-- ==== Sys2Proof/Certificates/Slice0/Obligations.lean ====
section
/-! DEFINITION. The statements for the provers, from the numbered rules of the spec, rule by rule in the order of its
chapters after the laws of the whole machine. -/

open Sys2Proof Sys2Proof.Machine

/-! ### The step, the queue and the machine's laws -/

/-- A step with a command waiting takes the command at the front of the queue: it is exec of that command on the state
with the queue's rest. -/
def Obligations.StepTakesFront : Prop :=
  ∀ (c : Instr) (rest : List Instr) (s : State),
    step { s with pending := c :: rest } = exec c { s with pending := rest }

/-- The model's own choice (log entry 1): with no command waiting the part's own time runs. In reset nothing happens;
an event whose time has come is put in the queue; with none, one tick passes, which moves the tick count and the
sampling of the inputs and changes no accepted level. -/
def Obligations.IdleStep : Prop :=
  ∀ s : State, s.pending = [] →
    (s.inReset = true → step s = .next s) ∧
    (∀ c, s.inReset = false → s.due = [c] → step s = .next { s with pending := [c] }) ∧
    (s.inReset = false → s.due = [] →
      ∃ t : State, step s = .next t ∧
        t = { s with now := s.now + 1, bcu := t.bcu, mdc := { s.mdc with blk := t.mdc.blk } } ∧
        t.blocked = s.blocked ∧
        ∀ c, (t.bcu.get c).aux.accepted = (s.bcu.get c).aux.accepted ∧
          (t.bcu.get c).ready.accepted = (s.bcu.get c).ready.accepted ∧
          (t.bcu.get c).racked.accepted = (s.bcu.get c).racked.accepted ∧
          (t.bcu.get c).prot.accepted = (s.bcu.get c).prot.accepted ∧
          (t.bcu.get c).position = (s.bcu.get c).position ∧ (t.bcu.get c).op = (s.bcu.get c).op ∧
          (t.bcu.get c).closeEnd = (s.bcu.get c).closeEnd ∧ (t.bcu.get c).tripEnd = (s.bcu.get c).tripEnd)

/-- Every command answers a next state, in every state, and leaves the queue of waiting commands as it was: that no
command stops, in reset either, is the model's reading (log entries 6 and 9). It states no command's effect. -/
def Obligations.ExecKeepsQueue : Prop :=
  ∀ (c : Instr) (s : State), ∃ t, exec c s = .next t ∧ t.pending = s.pending

/-- No step leaves more than 32 notices in the notice queue (R190). -/
def Obligations.StepKeepsQueueBounded : Prop :=
  ∀ s t : State, s.QueueBounded → step s = .next t → t.QueueBounded

/-- No step makes both pulses of a channel active together, nor any pulse while BLOCKED or in reset (R80). -/
def Obligations.StepKeepsCoilsSafe : Prop :=
  ∀ s t : State, s.CoilsSafe → step s = .next t → t.CoilsSafe

/-- Every step keeps the channel records lawful: the operation is set in CLOSING and OPENING and none elsewhere, and
OPEN and CLOSED agree with AUX (R79). -/
def Obligations.StepKeepsChansSound : Prop :=
  ∀ s t : State, s.ChansSound → step s = .next t → t.ChansSound

/-- Every step keeps the active page and the pending page VALID (R11, R14, R15). -/
def Obligations.StepKeepsPagesInUseValid : Prop :=
  ∀ s t : State, s.PagesInUseValid → step s = .next t → t.PagesInUseValid

/-- Every step keeps the shed records right: each stack holds the SHED feeders of its section, each once (R147), and each
shed line is at the level of its feeder's state, outside reset and the block (R159). -/
def Obligations.StepKeepsShedRecords : Prop :=
  ∀ s t : State, step s = .next t → (s.StacksRight → t.StacksRight) ∧ (s.LinesFollow → t.LinesFollow)
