@[simp] theorem setStack_now (n : Sec) (l : List Feeder) (s : State) : (setStack n l s).now = s.now := rfl
@[simp] theorem setStack_inReset (n : Sec) (l : List Feeder) (s : State) : (setStack n l s).inReset = s.inReset := rfl
@[simp] theorem setStack_loaded (n : Sec) (l : List Feeder) (s : State) : (setStack n l s).loaded = s.loaded := rfl
@[simp] theorem setStack_adopted (n : Sec) (l : List Feeder) (s : State) : (setStack n l s).adopted = s.adopted := rfl
@[simp] theorem setStack_pst (n : Sec) (l : List Feeder) (s : State) : (setStack n l s).pst = s.pst := rfl
@[simp] theorem setStack_hlc (n : Sec) (l : List Feeder) (s : State) : (setStack n l s).hlc = s.hlc := rfl
@[simp] theorem setStack_squ (n : Sec) (l : List Feeder) (s : State) : (setStack n l s).squ = s.squ := rfl
@[simp] theorem setStack_ccu (n : Sec) (l : List Feeder) (s : State) : (setStack n l s).ccu = s.ccu := rfl
@[simp] theorem setStack_bcu (n : Sec) (l : List Feeder) (s : State) : (setStack n l s).bcu = s.bcu := rfl
@[simp] theorem setStack_seqs (n : Sec) (l : List Feeder) (s : State) : (setStack n l s).seqs = s.seqs := rfl
@[simp] theorem setStack_owner (n : Sec) (l : List Feeder) (s : State) : (setStack n l s).owner = s.owner := rfl
@[simp] theorem setStack_lmg (n : Sec) (l : List Feeder) (s : State) : (setStack n l s).lmg = { s.lmg with shedStack := s.lmg.shedStack.set n l } := rfl
@[simp] theorem setStack_mdc (n : Sec) (l : List Feeder) (s : State) : (setStack n l s).mdc = s.mdc := rfl
@[simp] theorem setStack_spt (n : Sec) (l : List Feeder) (s : State) : (setStack n l s).spt = s.spt := rfl
@[simp] theorem setStack_agenda (n : Sec) (l : List Feeder) (s : State) : (setStack n l s).agenda = s.agenda := rfl
@[simp] theorem setStack_freeCount (n : Sec) (l : List Feeder) (s : State) : (setStack n l s).freeCount = s.freeCount := rfl
@[simp] theorem setStack_pending (n : Sec) (l : List Feeder) (s : State) : (setStack n l s).pending = s.pending := rfl

@[simp] theorem driveLine_now (f : Feeder) (b : Bool) (s : State) : (driveLine f b s).now = s.now := by unfold driveLine; split <;> rfl
@[simp] theorem driveLine_inReset (f : Feeder) (b : Bool) (s : State) : (driveLine f b s).inReset = s.inReset := by unfold driveLine; split <;> rfl
@[simp] theorem driveLine_loaded (f : Feeder) (b : Bool) (s : State) : (driveLine f b s).loaded = s.loaded := by unfold driveLine; split <;> rfl
@[simp] theorem driveLine_adopted (f : Feeder) (b : Bool) (s : State) : (driveLine f b s).adopted = s.adopted := by unfold driveLine; split <;> rfl
@[simp] theorem driveLine_pst (f : Feeder) (b : Bool) (s : State) : (driveLine f b s).pst = s.pst := by unfold driveLine; split <;> rfl
@[simp] theorem driveLine_hlc (f : Feeder) (b : Bool) (s : State) : (driveLine f b s).hlc = s.hlc := by unfold driveLine; split <;> rfl
@[simp] theorem driveLine_squ (f : Feeder) (b : Bool) (s : State) : (driveLine f b s).squ = s.squ := by unfold driveLine; split <;> rfl
@[simp] theorem driveLine_ccu (f : Feeder) (b : Bool) (s : State) : (driveLine f b s).ccu = s.ccu := by unfold driveLine; split <;> rfl
@[simp] theorem driveLine_bcu (f : Feeder) (b : Bool) (s : State) : (driveLine f b s).bcu = s.bcu := by unfold driveLine; split <;> rfl
@[simp] theorem driveLine_seqs (f : Feeder) (b : Bool) (s : State) : (driveLine f b s).seqs = s.seqs := by unfold driveLine; split <;> rfl
@[simp] theorem driveLine_owner (f : Feeder) (b : Bool) (s : State) : (driveLine f b s).owner = s.owner := by unfold driveLine; split <;> rfl
@[simp] theorem driveLine_mdc (f : Feeder) (b : Bool) (s : State) : (driveLine f b s).mdc = s.mdc := by unfold driveLine; split <;> rfl
@[simp] theorem driveLine_spt (f : Feeder) (b : Bool) (s : State) : (driveLine f b s).spt = s.spt := by unfold driveLine; split <;> rfl
@[simp] theorem driveLine_agenda (f : Feeder) (b : Bool) (s : State) : (driveLine f b s).agenda = s.agenda := by unfold driveLine; split <;> rfl
@[simp] theorem driveLine_freeCount (f : Feeder) (b : Bool) (s : State) : (driveLine f b s).freeCount = s.freeCount := by unfold driveLine; split <;> rfl
@[simp] theorem driveLine_pending (f : Feeder) (b : Bool) (s : State) : (driveLine f b s).pending = s.pending := by unfold driveLine; split <;> rfl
+-------+
Work instruction ::
Among the records above, only the lines between the line holding "(s.inReset = true → step s = .next s) ∧" and the line holding "t.pending = s.pending", inclusive, are to be output, exactly as written.

Worked solution ::
    (s.inReset = true → step s = .next s) ∧
    (∀ c, s.inReset = false → s.due = [c] → step s = .next { s with pending := [c] }) ∧
    (s.inReset = false → s.due = [] →
      ∃ t : State, step s = .next t ∧
        t = { s with now := s.now + 1, bcu := t.bcu, mdc := { s.mdc with blk := t.mdc.blk } } ∧
        t.blocked = s.blocked ∧
        ∀ c, (t.bcu.get c).aux.accepted = (s.bcu.get c).aux.accepted ∧
          (t.bcu.get c).ready.accepted = (s.bcu.get c).ready.accepted ∧
          (t.bcu.get c).racked.accepted = (s.bcu.get c).racked.accepted ∧
          (t.bcu.get c).prot.accepted = (s.bcu.get c).prot.accepted ∧
          (t.bcu.get c).position = (s.bcu.get c).position ∧ (t.bcu.get c).op = (s.bcu.get c).op ∧
          (t.bcu.get c).closeEnd = (s.bcu.get c).closeEnd ∧ (t.bcu.get c).tripEnd = (s.bcu.get c).tripEnd)

/-- Every command answers a next state, in every state, and leaves the queue of waiting commands as it was: that no
command stops, in reset either, is the model's reading (log entries 6 and 9). It states no command's effect. -/
def Obligations.ExecKeepsQueue : Prop :=
  ∀ (c : Instr) (s : State), ∃ t, exec c s = .next t ∧ t.pending = s.pending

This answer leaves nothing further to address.